[Exercise input]:

/-- The octets of the frame that ends: those received, in line order in UNSTRUCTURED mode; the carried slots in ALIGNED; a
substitute frame while LOS is present and in SEARCH and VERIFY (R23, R28). -/
def Circuit.receivedFrame (v : Circuit) : List Octet :=
  let octets := bitsOctets 32 v.line.periodBits
  if v.line.los then v.substituteFrame
  else
    match v.layoutD.mode with
    | .unstructured => octets
    | .structured =>
      if v.line.framer = .aligned then v.layoutD.slots.map fun n => octets.getD n 0xFF else v.substituteFrame

/-- The framer examines nothing while its circuit is CLOSED and seeks no alignment in UNSTRUCTURED mode (R23, R29). -/
def Circuit.framerActive (v : Circuit) : Bool := v.isOpen && decide (v.layoutD.mode = .structured)

/-- LOS clearance judges the frame period that ends: one with a mark raises the mark period count, one without zeroes it
(R30). -/
def Line.judgePeriod (l : Line) (bits : List Bool) : Line :=
  if l.los then { l with markPeriods := if bits.any id then l.markPeriods + 1 else 0 } else l

/-! ### What is due on a line -/

/-- LOS sets when the space run count reaches 2048 (R30). -/
def Circuit.losSetDue (v : Circuit) : Bool := !v.line.los && decide (2048 ≤ v.line.spaceRun)

/-- LOS clears when the mark period count reaches 8 (R30). -/
def Circuit.losClearDue (v : Circuit) : Bool := v.line.los && decide (8 ≤ v.line.markPeriods)

/-- A span ends after 512 bit periods (R31). -/
def Circuit.aisSpanDue (v : Circuit) : Bool := decide (512 ≤ v.line.spanBits)

/-- A receive frame period ends after 256 bit periods (R21). -/
def Circuit.boundaryDue (v : Circuit) : Bool := decide (256 ≤ v.line.period.length)

/-- In SEARCH a position is examined when its eighth bit has been received (R25). -/
def Circuit.searchDue (v : Circuit) : Bool :=
  v.framerActive && decide (v.line.framer = .search) && decide (v.line.searchPos + 8 ≤ v.line.rxCount)

/-- In VERIFY a test is made when its octet is complete: 256 and then 512 bit periods after the candidate position (R26). -/
def Circuit.verifyDue (v : Circuit) : Bool :=
  v.framerActive && decide (v.line.framer = .verify)
    && decide (v.line.candidate + (if v.line.firstTestPassed then 512 else 256) + 8 ≤ v.line.rxCount)

/-- In ALIGNED slot 0 of every even frame is compared when it completes (R27). -/
def Circuit.compareDue (v : Circuit) : Bool :=
  v.framerActive && decide (v.line.framer = .aligned) && !v.line.frameOdd && !v.line.compared
    && decide (8 ≤ v.line.period.length)

/-- Alignment is lost when the errored word run reaches 3 (R27). -/
def Circuit.lossDue (v : Circuit) : Bool :=
  v.framerActive && decide (v.line.framer = .aligned) && decide (3 ≤ v.line.erroredRun)

/-! ### The steps of a line -/

/-- LOS sets: the mark period count starts at 0, the space run count is no longer kept, and the alarm change is posted (R30, R33). A space run
count that is not kept is 0 (DESIGN CHOICE, assumption 29). -/
def State.losSet (s : State) (c : CircuitId) : State :=
  let v := s.circuit c
  (s.setCircuit c { v with line := { v.line with los := true, markPeriods := 0, spaceRun := 0 } }).postAlarmChange c
    v.alarmSet

/-- LOS clears: the space run count starts again from 0, and the alarm change is posted (R30, R33). The mark period count, which R30 gives no
value while LOS is clear, is 0 from here on (DESIGN CHOICE, assumption 29). -/
def State.losClear (s : State) (c : CircuitId) : State :=
  let v := s.circuit c
  (s.setCircuit c { v with line := { v.line with los := false, markPeriods := 0, spaceRun := 0 } }).postAlarmChange c
    v.alarmSet

/-- The end of a 512-bit span: AIS sets at a low span that follows a low span, and clears at the first span that is not low
(R31). -/
def Line.spanEnd (l : Line) : Line :=
  let low := decide (l.spanSpaces < 3)
  { l with ais := if l.ais then low else low && l.prevLow, prevLow := low, spanBits := 0, spanSpaces := 0 }

/-- AIS_SPAN_END with the alarm change it makes (R31, R33). -/
def State.aisSpanEnd (s : State) (c : CircuitId) : State :=
  let v := s.circuit c
  (s.setCircuit c { v with line := v.line.spanEnd }).postAlarmChange c v.alarmSet

/-- In SEARCH the octet at the search position is examined: a match makes it the candidate, and otherwise the search goes on one
bit later (R25). -/
def Line.searchExamine (l : Line) (word : BitVec 7) : Line :=
  if lowSeven (l.historyOctet 0) = word then
    { l with framer := .verify, candidate := l.searchPos, firstTestPassed := false }
  else { l with searchPos := l.searchPos + 1, history := l.history.dropLast }

def State.framerSearch (s : State) (c : CircuitId) : State :=
  s.updCircuit c fun v => { v with line := v.line.searchExamine s.ref.alignmentWord }

/-- A test of VERIFY fails: the search resumes one bit after the candidate, over the bits already received (R26). -/
def Line.verifyFailed (l : Line) : Line :=
  { l with framer := .search, firstTestPassed := false, searchPos := l.candidate + 1, history := l.history.dropLast }

/-- The line on entry to ALIGNED: the receive frame boundary moves to the start of the first aligned frame, 512 bit periods after
the candidate, which is even and whose slot 0 was the second test; the period in progress ends and is judged for LOS clearance
(R26, R28, R30). -/
def Line.alignedEntry (l : Line) : Line :=
  let judged := l.judgePeriod l.period
  { judged with
    framer := .aligned
    firstTestPassed := false
    erroredRun := 0
    frameOdd := false
    compared := true
    period := l.history.take (l.rxCount - (l.candidate + 512))
    history := [] }

/-- Entry to ALIGNED: the shortened frame period is handed over as a substitute frame with the receive fault of its last bit
period, the boundary moves, and LOA clears (R28, R32, R33). -/
def State.enterAligned (s : State) (c : CircuitId) : State :=
  let v := s.circuit c
  let s' := s.handFrame c v.substituteFrame v.receiveFault
  (s'.updCircuit c fun w => { w with line := w.line.alignedEntry }).postAlarmChange c v.alarmSet

/-- The test of VERIFY that is due (R26). -/
def State.framerVerify (s : State) (c : CircuitId) : State :=
  let v := s.circuit c
  if v.line.firstTestPassed then
    if lowSeven (v.line.historyOctet 512) = s.ref.alignmentWord then s.enterAligned c
    else s.setCircuit c { v with line := v.line.verifyFailed }
  else if (v.line.historyOctet 256).getLsbD 6 then
    s.setCircuit c { v with line := { v.line with firstTestPassed := true } }
  else s.setCircuit c { v with line := v.line.verifyFailed }
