-- ==== Sys2Proof/Machine/Clock.lean ====
section
/-! DEFINITION. What the part does when no command waits: the internal steps that are due, and the passing of one unit of local time
(assumptions 1 and 4). -/

namespace Sys2Proof.Machine

/-! ### One unit of local time, 100 ns -/

/-- The clocks of a line advance by 100 ns: the receive side towards its next bit period (R22), the transmit side by the rate of the
frame in progress (R34, R100). -/
def Line.tick (l : Line) : Line :=
  { l with rxPhase := l.rxPhase + Config.bitPhasePerUnit, txPhase := l.txPhase + (1000000000 + l.txRate).toNat }

/-- The MAC of a path sends for another unit of local time (R60). -/
def PathUnit.tick (u : PathUnit) : PathUnit := { u with macBusyNs := u.macBusyNs - Config.unitNs }

/-- Local time advances by one unit, wrapping (00_scope 5.3). -/
def State.tick (s : State) : State :=
  { s with
    localTime := s.localTime + 1
    circuits := s.circuits.map fun v => { v with line := v.line.tick }
    paths := ⟨s.paths.x.tick, s.paths.y.tick⟩ }

/-! ### Due internal steps -/

def dueIf (due : Bool) (i : Instr) : List Instr := if due then [i] else []

/-- What the exchange between a port and the owners makes due: the frame that waits with an owner, or a result frame on its way
(R149, R150, R152). -/
def State.transitDue (s : State) (p : Port) : List Instr :=
  match s.transit.get p with
  | some (.atOwner f) => (commandOf f.code p).toList
  | some (.returning _) =>
    dueIf ((s.port p).orphan || (decide ((s.port p).phase = .executing) && (s.port p).inFlight.isSome)) (.resultArrival p)
  | none => []

/-- What is due at a port and its supervision unit. -/
def State.portDue (s : State) (p : Port) : List Instr :=
  dueIf (s.port p).frameReady (.commandFrameComplete p) ++ s.transitDue p
    ++ dueIf ((s.supUnit p).windowExpired s.localTime) (.windowTimerExpiry p)
    ++ dueIf ((s.supUnit p).crstExpired s.localTime) (.crstTimerExpiry p)

/-- The row of a step of a line. -/
def LineStep.instr (c : CircuitId) : LineStep → Instr
  | .losSet => .losSet c
  | .aisSpanEnd => .aisSpanEnd c
  | .lossOfAlignment => .lossOfAlignment c
  | .search => .framerSearchOctet c
  | .verify => .framerVerifyTest c
  | .compare => .framerAlignedCompare c
  | .boundary => .receiveFrameBoundary c
  | .losClear => .losClear c

/-- What is due at a circuit: requests of the playout unit, timers, the steps and clocks of its line. -/
def State.circuitDue (s : State) (c : CircuitId) : List Instr :=
  let v := s.circuit c
  dueIf v.requests.acquisitionComplete (.acquisitionComplete c) ++ dueIf v.requests.underrun.isSome (.underrun c)
    ++ dueIf v.requests.overrun.isSome (.overrun c) ++ dueIf v.requests.drainComplete (.drainComplete c)
    ++ dueIf v.drainExpired (.drainLimitExpiry c) ++ dueIf (s.acqTimerDue c) (.acquisitionTimerExpiry c)
    ++ dueIf (s.probeTimerDue c) (.probeTimerExpiry c) ++ dueIf v.clockLossDue (.receiveClockLoss c)
    ++ dueIf v.crystalBitDue (.receiveBitPeriod c false) ++ (v.lineDue.map (LineStep.instr c)).toList
    ++ dueIf v.transmitDue (.transmitFrameBoundary c)

/-- All internal steps that are due now. -/
def State.due (s : State) : List Instr :=
  dueIf s.startUpDue .startUpEnd ++ s.portDue .cp0 ++ s.portDue .cp1 ++ allCircuits.flatMap s.circuitDue
    ++ dueIf (s.pathUnit .x).departureDue (.frameDeparture .x) ++ dueIf (s.pathUnit .y).departureDue (.frameDeparture .y)
    ++ dueIf s.windowDue.isSome .referenceWindowCompletion ++ dueIf s.absenceDue .absenceExpiry

/-- The internal step to take next with the state to take it from: none when none is due; the one that is due; and one of several,
which the spec leaves free (assumption 4). -/
def State.nextDue (s : State) : Option (Instr × State) :=
  match s.due with
  | [] => none
  | [i] => some (i, s)
  | i :: rest => some ((i :: rest).getD (Config.pickDue s.freeCount % (rest.length + 1)) i, s.bumpFree)

end Sys2Proof.Machine
end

[Task to carry out]:
Where the string "take" occurs in a line of the material above, copy the whole line.

[Output for this exercise]:
    period := l.history.take (l.rxCount - (l.candidate + 512))
/-- The internal step to take next with the state to take it from: none when none is due; the one that is due; and one of several,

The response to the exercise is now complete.